La France n’est pas ingouvernable jusqu’à …preuve du contraire

Le Président Macron – réélu pour un second mandat le 24 avril 2022 – n’a pu conserver sa majorité à l’Assemblée Nationale lors des élections législatives des 12 et 19 juin (1)(2). 

Ceci a ouvert un cas de figure inédit de cohabitation (3) sous la Vè République. En effet, tous les précédents épisode de cohabitation s’étaient ouverts en cours de mandat présidentiel, que ce soit 1986 (sous Mitterand I), 1993 (sous Mitterand II), et 1997 (sous Chirac I).

D’ailleurs, il ne s’agit pas exactement d’une cohabitation dans la mesure où le peuple français n’a pas envoyé en juin dernier une majorité nouvelle, mais une constellation d’oppositions incapables de s’unir autour d’un projet et d’un chef communs (comme en 1986, 1993 et 1997).

Les premiers mois de cette nouvelle cohabitation ont néanmoins montré que le pays n’est pas ingouvernable en dépit de l’absence d’une majorité parlementaire reconnaissant le Président pour son chef.

Certes, le Gouvernement qui exceptionnellement n’a pas sollicité la confiance de l’Assemblée par un vote formel (qui sans doute aurait été de rejet), a pris garde de ne présenter que des textes ne portant pas sur des réformes de structure (comme les retraites) ou touchant les sujets sociétaux (comme la légalisation de l’euthanasie), mais répondant à l’urgence comme la loi sur le pouvoir d’achat, et de ce fait moins susceptibles de créer des oppositions dures.

Il n’empêche que nonobstant des extrêmes très renforcés par rapport aux mandatures précédentes (poussée de la NUPES (4) à gauche et du Rassemblement national à droite, qui obtient un nombre record de députés (5)), le Gouvernement appuyé par les groupes Renaissance et ses alliés d’Horizon et du Modem (249 députés au total) a pu faire approuver, non certes sans mal et sans cris, trois textes : le projet de loi sur le pouvoir d’achat, le budget rectificatif et le projet de loi sanitaire.

Il a pu y parvenir grâce essentiellement au soutien du groupe Les Républicains (LR)(62 députés), que ce dernier a dûment monnayé contre l’adoption d’amendements qui lui tenaient à coeur. Ce parti-pris louable de responsabilité républicaine (ne pas paralyser le pays) est néanmoins risqué, car il floute encore plus l’image de LR dont l’identité idéologique est à reconstruire. C’est sans doute parce que LR est conscient de la nécessité de cette reconstruction préalable (et accessoirement celle de se trouver les chefs capables et crédibles qui lui manquent cruellement – on l’a vu à la Présidentielle), et donc n’a pas d’intérêt à précipiter une dissolution dont il ne tirerait aucun avantage, qu’il s’est résolu à ce pis-aller d’un soutien conditionnel et à géométrie variable, dont il espère que l’opinion lui saura gré malgré tout.

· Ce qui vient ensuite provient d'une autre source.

@[simp] theorem calmKept_finish (s : State) (c : Nat) (r : Run) : CalmKept s (s.finish c r) := calmKept_of fun z hz => by
  simp [State.finish, hz]

@[simp] theorem calm_autoStart (s : State) (c : Nat) : (s.autoStart c).1.calm = s.calm := by
  unfold State.autoStart
  (repeat' split) <;> simp

@[simp] theorem calm_listNext (s : State) (c : Nat) (r : Run) (dst : Bool) : (s.listNext c r dst).calm = s.calm := by
  simp [State.listNext]

@[simp] theorem calm_moveNext (s : State) (c : Nat) (r : Run) : (s.moveNext c r).calm = s.calm := by simp [State.moveNext]

@[simp] theorem calm_partRead (s : State) (c : Nat) (r : Run) : (s.partRead c r).calm = s.calm := by simp [State.partRead]

@[simp] theorem calmKept_advStep (s : State) (c : Nat) : CalmKept s (s.advStep c).1 := by
  refine calmKept_of fun z hz => ?_
  unfold State.advStep
  dsimp only
  (repeat' split) <;> simp [hz]

@[simp] theorem calmKept_advGo (n : Nat) (s : State) (c : Nat) : CalmKept s (State.advGo n s c) := by
  refine calmKept_of fun z hz => ?_
  induction n generalizing s with
  | zero => exact hz
  | succ n ih =>
    unfold State.advGo
    split <;> rename_i heq
    · exact ih _ (by simp [calm_of_pair heq, hz])
    · simp [calm_of_pair heq, hz]

@[simp] theorem calm_issueRead (s : State) (c : Nat) (p : Piece) (ps : List Piece) : (s.issueRead c p ps).1.calm = s.calm := by
  unfold State.issueRead
  dsimp only
  (repeat' split) <;> simp

@[simp] theorem calmKept_issueOne (s : State) (c : Nat) : CalmKept s (s.issueOne c).1 := by
  refine calmKept_of fun z hz => ?_
  unfold State.issueOne
  split
  · exact hz
  · split
    · simp [hz]
    · split
      · rename_i heq
        simp [calm_of_pair heq, hz]
      · simp [hz]
    · exact hz

@[simp] theorem calm_nextTurn (s : State) : s.nextTurn.calm = s.calm := by simp [State.nextTurn]

theorem calmKept_issueGo (n idle : Nat) (s : State) : CalmKept s (State.issueGo n idle s) := by
  refine calmKept_of fun z hz => ?_
  induction n generalizing idle s with
  | zero => exact hz
  | succ n ih =>
    unfold State.issueGo
    split
    · exact hz
    · dsimp only
      split <;> rename_i heq
      · have ht : calmOk z _ = true := (congrArg (calmOk z) (calm_of_pair heq)).trans (by simp [hz])
        exact ih _ _ (by split <;> simpa using ht)
      · exact ih _ _ (by simp [hz])

@[simp] theorem calmKept_pump (s : State) : CalmKept s s.pump := by
  refine calmKept_of fun z hz => ?_
  unfold State.pump
  dsimp only
  split_ifs
  · exact hz
  · simp [calmKept_issueGo, hz]

@[simp] theorem calmKept_placeGo (n : Nat) (s : State) : CalmKept s (State.placeGo n s) := by
  refine calmKept_of fun z hz => ?_
  induction n generalizing s with
  | zero => exact hz
  | succ n ih =>
    unfold State.placeGo
    (repeat' split) <;> simp +contextual [hz, ih]

@[simp] theorem calmKept_wakeRanges (s : State) : CalmKept s s.wakeRanges := calmKept_of fun z hz => by
  simp +contextual [State.wakeRanges, hz]

@[simp] theorem calmKept_advance (s : State) (c : Nat) : CalmKept s (s.advance c) := calmKept_of fun z hz => by
  simp [State.advance, hz]

@[simp] theorem calmKept_wakeUpdates (s : State) : CalmKept s s.wakeUpdates := calmKept_of fun z hz => by
  simp +contextual [State.wakeUpdates, hz]

@[simp] theorem calmKept_bring (s : State) (c : Nat) (u : Use) (bs : List Byte) (bad : List Nat) :
    CalmKept s (s.bring c u bs bad) := by
  refine calmKept_of fun z hz => ?_
  have hrun : ∀ r, calmOk z ((s.setRun c r).advance c).calm = true := fun r => by simp [hz]
  unfold State.bring
  split
  · simp [hz]
  · exact hrun _
  · exact hrun _
  · exact hrun _
  · exact calmOk_if (by simp [hz]) (by simp [hz])
  · exact hz

@[simp] theorem calmKept_haulDeliver (s : State) (c : Nat) (q : CReq) (data : List Byte) (poison : Nat) :
    CalmKept s (s.haulDeliver c q data poison) := by
  refine calmKept_of fun z hz => ?_
  unfold State.haulDeliver
  dsimp only
  (repeat' split) <;> simp [hz]

@[simp] theorem calmKept_haulWritten (s : State) (c : Nat) (q : CReq) (ok lost : Bool) :
    CalmKept s (s.haulWritten c q ok lost) := by
  refine calmKept_of fun z hz => ?_
  unfold State.haulWritten
  dsimp only
  (repeat' split) <;> simp [hz]

@[simp] theorem calmKept_haulVerified (s : State) (c slab off : Nat) (ok : Bool) :
    CalmKept s (s.haulVerified c slab off ok) := by
  refine calmKept_of fun z hz => ?_
  unfold State.haulVerified
  dsimp only
  (repeat' split) <;> simp [hz]

/-! ### Cache.lean -/

@[simp] theorem calmKept_deliverRead (s : State) (r : CReq) (data : List Byte) (poison fresh : Nat) :
    CalmKept s (s.deliverRead r data poison fresh) := by
  refine calmKept_of fun z hz => ?_
  unfold State.deliverRead
  dsimp only
  (repeat' split) <;> simp [hz]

Pour autant, si le Gouvernement a su rester à flot en navigant à la godille au cours de ces trois premiers mois, ce n’est pas exonérer le système constitutionnel actuel – celui du “régime semi-présidentiel” brillamment théorisé par Maurice Duverger – de ses déficiences, voire de ses tares, qui sont considérables. Ceci fera l’objet d’un prochain billet.  

(1) La République en marche (LREM), rebaptisée Renaissance en mai 2022. LREM avait déjà perdu la majorité absolue en mai 2020 en raison de la constitution d’un nouveau groupe, Écologie démocratie solidarité, créé par des transfuges de LREM, mais le Gouvernement pouvait par ailleurs bénéficier de l’appui des groupes MODEM et Agir. 

(2) On rappelle que le Sénat est contrôlé par une majorité LR, UDI et divers droite. 

(3)  “Cohabitation » désigne dans le langage politique français sous la Vè République (depuis octobre 1958) une configuration politique où le Président élu (depuis la réforme de 1962 et surtout l’élection de 1965) ne dispose pas d’une majorité stable à l’Assemblée Nationale, mais fait face à une majorité d’opposition dont il doit nommer le chef comme Premier ministre qui dès lors applique son programme et cantonne le rôle du Président à ses fonctions strictement régaliennes, et encore avec des nuances. 2022 a créé un nouveau type de cohabitation, dans la mesure où l’opposition est désunie.

(4) Nouvelle union populaire écologique et sociale, alliance de La France insoumise (LFI), du Parti socialiste (PS), du Parti communiste (PC) et de Europe Ecologie Les Verts (EELV), créée avant et pour les élections législatives de juin 2022.

(5) 171 députés pour la NUPS, qui a formé un “intergroupe” à l’Assemblée Nationale, et 89 pour le RN sur un total de 577 députés.